W dniu pią, 01.12.2017 o godzinie 12∶30 +0100, użytkownik Fabian Groffen
napisał:
> Hi,
> 
> While trying to implement full tree Manifests for the Prefix tree, I ran
> into the following:
> 
> Would it be possible to add a section to define what directories receive
> what kind of Manifest?
> 
> I mean in particular what is encoded in gemato/profile.py, the metadata
> directory is an interesting mix and match of subdirectories that have a
> Manifest of their own, and subdirectories whose content is included in
> the Manifest at the metadata level.
> 
> More specifically, it seems like in the current GLEP it doesn't mention
> what directories should have their own Manifest or not.  It would be
> good to know if for instance adding Manifest(.gz) to
> metadata/install-qa-check.d is ok as per GLEP or not (and if so, the
> consumer of that directory should be fixed to ignore the Manifest*
> files, instead of barking it can't source the gz file or doesn't get
> it).

It's on purpose, to allow us to create Manifests as we see a need for
them. The GLEP permits every directory to have its own Manifest file.
If some directory can't receive one, it's a limitation enforced
by something else and tracking all of those does not really fit
the purpose of this GLEP.

>   Also, what if someone would want to include all entries in the
> top-level Manifest, would that be OK (albeit stupid I guess)?

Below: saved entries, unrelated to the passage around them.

-- ==== Sys2Proof/Machine/Filter.lean ====
section
/-! DEFINITION. DCH's registers, and the meanings of the measurement commands (R254, R264, R270–R289). -/

namespace Sys2Proof.Machine

/-! ### Register writes (R289, R303) -/

/-- The channel selector, the detector selector. -/
def chSel (s : State) : Nat := getF s F.DCH_CHWIN_CH
def detSel (s : State) : Nat := getF s F.DCH_DETWIN_DET

/-- A channel number that exists (R259). -/
def chOk (c : Nat) : Bool := !(9 ≤ c && c ≤ 15)

/-- The checks of DCH's registers. -/
def dchCheck (s : State) (a v : Nat) : Nat :=
  match a with
  | 0x80000 => need (chOk (bits v 0 6))
  | 0x80004 =>
    let c := chSel s
    if 10 < bits v 0 4 ∨ 64 < bits v 4 7 then St.badParam
    else
      need (tempRuleOk (fun d => if d = c then bit v 14 else chLin s d) (fun d => if d = c then bits v 15 7 else chSet s d)
        (setImg s))
  | 0x8000C => need (bits v 0 8 != 0)
  | 0x80024 =>
    need (bits v 0 3 ≤ 4 && chOk (bits v 3 6) && bits v 9 3 ≤ 4 && bits v 20 2 != 3)
  | 0x80028 => need (bits v 0 16 != 0 && !(detF s F.DCH_DETCFG_TYPE (detSel s) == 4 && 255 < bits v 0 16))
  | 0x8002C => need (!isNaN v)
  | 0x80040 => need (bits v 9 2 != 3 && bits v 12 4 ≤ 8)
  | 0x80048 =>
    need (bits v 0 8 < 100 && bits v 16 8 < bits v 0 8 && 101 ≤ bits v 8 8 && bits v 8 8 ≤ 200 && 1 ≤ bits v 16 8
      && bits v 24 4 != 0)
  | 0x80050 | 0x80054 | 0x80058 | 0x8005C => need (!isNaN v && !(fNeg v && fAbs v != 0))
  | 0x80070 => need (bits v 0 4 ≤ 8)
  | 0x80074 | 0x80078 => need ((List.range 4).all (fun j => chOk (bits v (8 * j) 6)))
  | 0x8007C =>
    if bit v 0 then
      if getF s F.DCH_GALSTAT_STATE = 1 ∨ getF s F.DCH_GALSTAT_STATE = 2 then St.busy
      else need (getF s F.DCH_GALCFG_NCH != 0 && distinct (galSel s))
    else 0
  | 0x800A0 => linsetCheck s v
  | 0x800C0 => need ((List.range 4).all (fun n => bits v (2 * n) 2 != 3))
  | _ => 0

/-- A change of channel `c`'s configuration: of the chain it restarts the settle count, and the last VALID sample of another configuration no
longer stands (R263, R267, R293). -/
def chanChanged (old s : State) (c : Nat) : State :=
  let f (g : Field) : Bool := getF old (chF g c) != getF s (chF g c)
  let chain := f F.DCH_CHCFG_DEC_EXP || f F.DCH_CHCFG_NTAPS || f F.DCH_CHCFG_FIRBANK
  let s := if chain || f F.DCH_CHCFG_LIN_EN || f F.DCH_CHCFG_COEFSET || f F.DCH_CHCFG_TXMASK then confChange s c else s
  if chain then restartChan s c else s

/-- A write to a coefficient of FIR bank `b` concerns every channel that uses it (R263). -/
def firChanged (s : State) (b : Nat) : State :=
  (List.range 64).foldl (fun s c =>
    if chOk c && getF s (chF F.DCH_CHCFG_NTAPS c) != 0 && getF s (chF F.DCH_CHCFG_FIRBANK c) == b then restartChan (confChange s c) c
    else s) s

/-- A change of a slot's type, source or window starts its windows, and its envelope, anew; the last VALID result stands (log entry 206). -/
def detChanged (old s : State) (d : Nat) : State :=
  let f (g : Field) : Bool := detF old g d != detF s g d
  if f F.DCH_DETCFG_TYPE || f F.DCH_DETCFG_SRC || f F.DCH_DETCFG_WIN || f F.DCH_DETCFG_EXPA || f F.DCH_DETPARAM_W then
    setDetSlot s d { detSlot s d with doneAt := now s, edge := none, env := 0, envWait := 0 }
  else s

/-- What a write of a DCH register brings about beyond its stored fields. -/
def dchAct (old s : State) (a v : Nat) : State :=
  match a with
  | 0x80004 => chanChanged old s (chSel s)
  | 0x80014 => firChanged s (getF s F.DCH_FIRWIN_BANK)
  | 0x80024 | 0x80028 => detChanged old s (detSel s)
  | 0x80040 => phasorStart s
  | 0x80044 | 0x80050 | 0x80054 | 0x80058 | 0x8005C => pqLeft s
  | 0x8007C =>
    let s := if bit v 0 then galArm s else s
    let s := if bit v 1 then galTrigger s (now s) else s
    if bit v 2 && (getF s F.DCH_GALSTAT_STATE = 1 || getF s F.DCH_GALSTAT_STATE = 2) then galEnd s false true else s
  | 0x800A0 => linsetAct s v
  | _ => s

/-- On leaving COMMISSION the forced paths return to 0 (R299). -/
def dropForce (s : State) : State :=
  (List.range 4).foldl (fun s n => setF s ⟨F.DCH_PFORCE_FORCE0.addr, 2 * n, 2, 0, .rwl⟩ 0) (keepPast s)

/-! ### Meanings -/

/-- The auxiliary converter's words from an instant on, of which the places `ovl` carry the overload flag and the places `sat` the
saturation of their stage. -/
def auxRun (from_ : MeshTime) (words : List (BitVec 24)) (ovl sat : List Nat) : AuxRun :=
  { from_, words := words.mapIdx (fun k w => { w, ovl := ovl.contains k, sat := sat.contains k }) }

/-- The words decide the stage's range (R254, R255); `satNow` is the stage's output at the end (R258). -/
def tiaWords (s : State) (stage : Nat) (run : AuxRun) (satNow : Bool) (till : Nat) : State :=
  let s := applyRanges (advanceTo (takeStreams s { aux := run, grid := [] }) till)
  if tiaPresent s stage && tiaEn s stage then putFlag s (tiaF F.MFE_TIA0_SAT stage) satNow else s

/-- TIA_RANGE_CHANGE (R254, R255). -/
def execTiaRangeChange (stage : Fin 2) (from_ : MeshTime) (words : List (BitVec 24)) (ovl sat : List Nat) (satNow : Bool)
    (till : MeshTime) (s : State) : Host.Outcome State Fault Refusal :=
  .next (if mfeOn s then tiaWords s stage (auxRun from_ words ovl sat) satNow till.toNat else s)

/-- GAIN_PATH_SWITCH (R264): words of a current channel, through whose samples its path is selected. -/
def execGainPathSwitch (_n : Fin 4) (streams : Streams) (s : State) : Host.Outcome State Fault Refusal :=
  .next (if mfeOn s then takeStreams s streams else s)

/-- DETECTOR_RESULT (R270). -/
def execDetectorResult (det : Fin 64) (from_ : MeshTime) (words : List GridWord) (aux : List ConvWord) (till : MeshTime) (s : State) :
    Host.Outcome State Fault Refusal :=
  .next (if mfeOn s then detectorResult s det from_.toNat words aux till.toNat else s)

/-- The words of grid channels alone. -/
def takeRuns (s : State) (runs : List GridRun) : State := takeStreams s { aux := { from_ := 0, words := [] }, grid := runs }

/-- PHASOR_REPORT (R274, R275). -/
def execPhasorReport (volts currents : List GridRun) (s : State) : Host.Outcome State Fault Refusal :=
  .next (if mfeOn s then phasorReport (takeRuns s (volts ++ currents)) else s)

/-- BASE_INTERVAL_END (R276). -/
def execBaseIntervalEnd (streams : Streams) (s : State) : Host.Outcome State Fault Refusal :=
  .next (if mfeOn s then baseInterval (takeStreams s streams) else s)

/-- TEN_MINUTE_TICK (R276). -/
def execTenMinuteTick (s : State) : Host.Outcome State Fault Refusal := .next (if mfeOn s then tenMinute s else s)

/-- PQ_DIP_SWELL_EDGE (R278). -/
def execPqDipSwellEdge (ch : Fin 4) (from_ : MeshTime) (words : List GridWord) (aux : List ConvWord) (s : State) :
    Host.Outcome State Fault Refusal :=
  .next (
    if mfeOn s then
      let run : GridRun := { ch := ⟨ch.val, Nat.lt_of_lt_of_le ch.isLt (by decide)⟩, from_, words }
      urmsRun (takeStreams s { aux := { from_, words := aux }, grid := [run] }) ch from_.toNat
    else s)

/-- SUPRA_WINDOW_END (R279). -/
def execSupraWindowEnd (ch : Fin 9) (from_ : MeshTime) (words : List GridWord) (s : State) : Host.Outcome State Fault Refusal :=
  .next (if mfeOn s then supraRun (takeRuns s [{ ch, from_, words }]) ch from_.toNat else s)

/-- GALLERY_DONE (R285): every segment holds R_s records. -/
def execGalleryDone (streams : Streams) (s : State) : Host.Outcome State Fault Refusal :=
  .next (
    if mfeOn s then
      let s := takeStreams s streams
      if getF s F.DCH_GALSTAT_STATE = 2 ∧ galWhole s then galEnd s false false else s
    else s)

end Sys2Proof.Machine
end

It is ok, albeit it will probably be quite slow and memory consuming
when doing partial validation only.

> I think it would be a good addition to specify (for a Gentoo tree) what
> directories receive a Manifest file and what their content is.

No, it wouldn't. It would add a lot of complexity and prevent us from
doing minor modifications without having to update the GLEP. It is
flexible by design, and it should stay that way.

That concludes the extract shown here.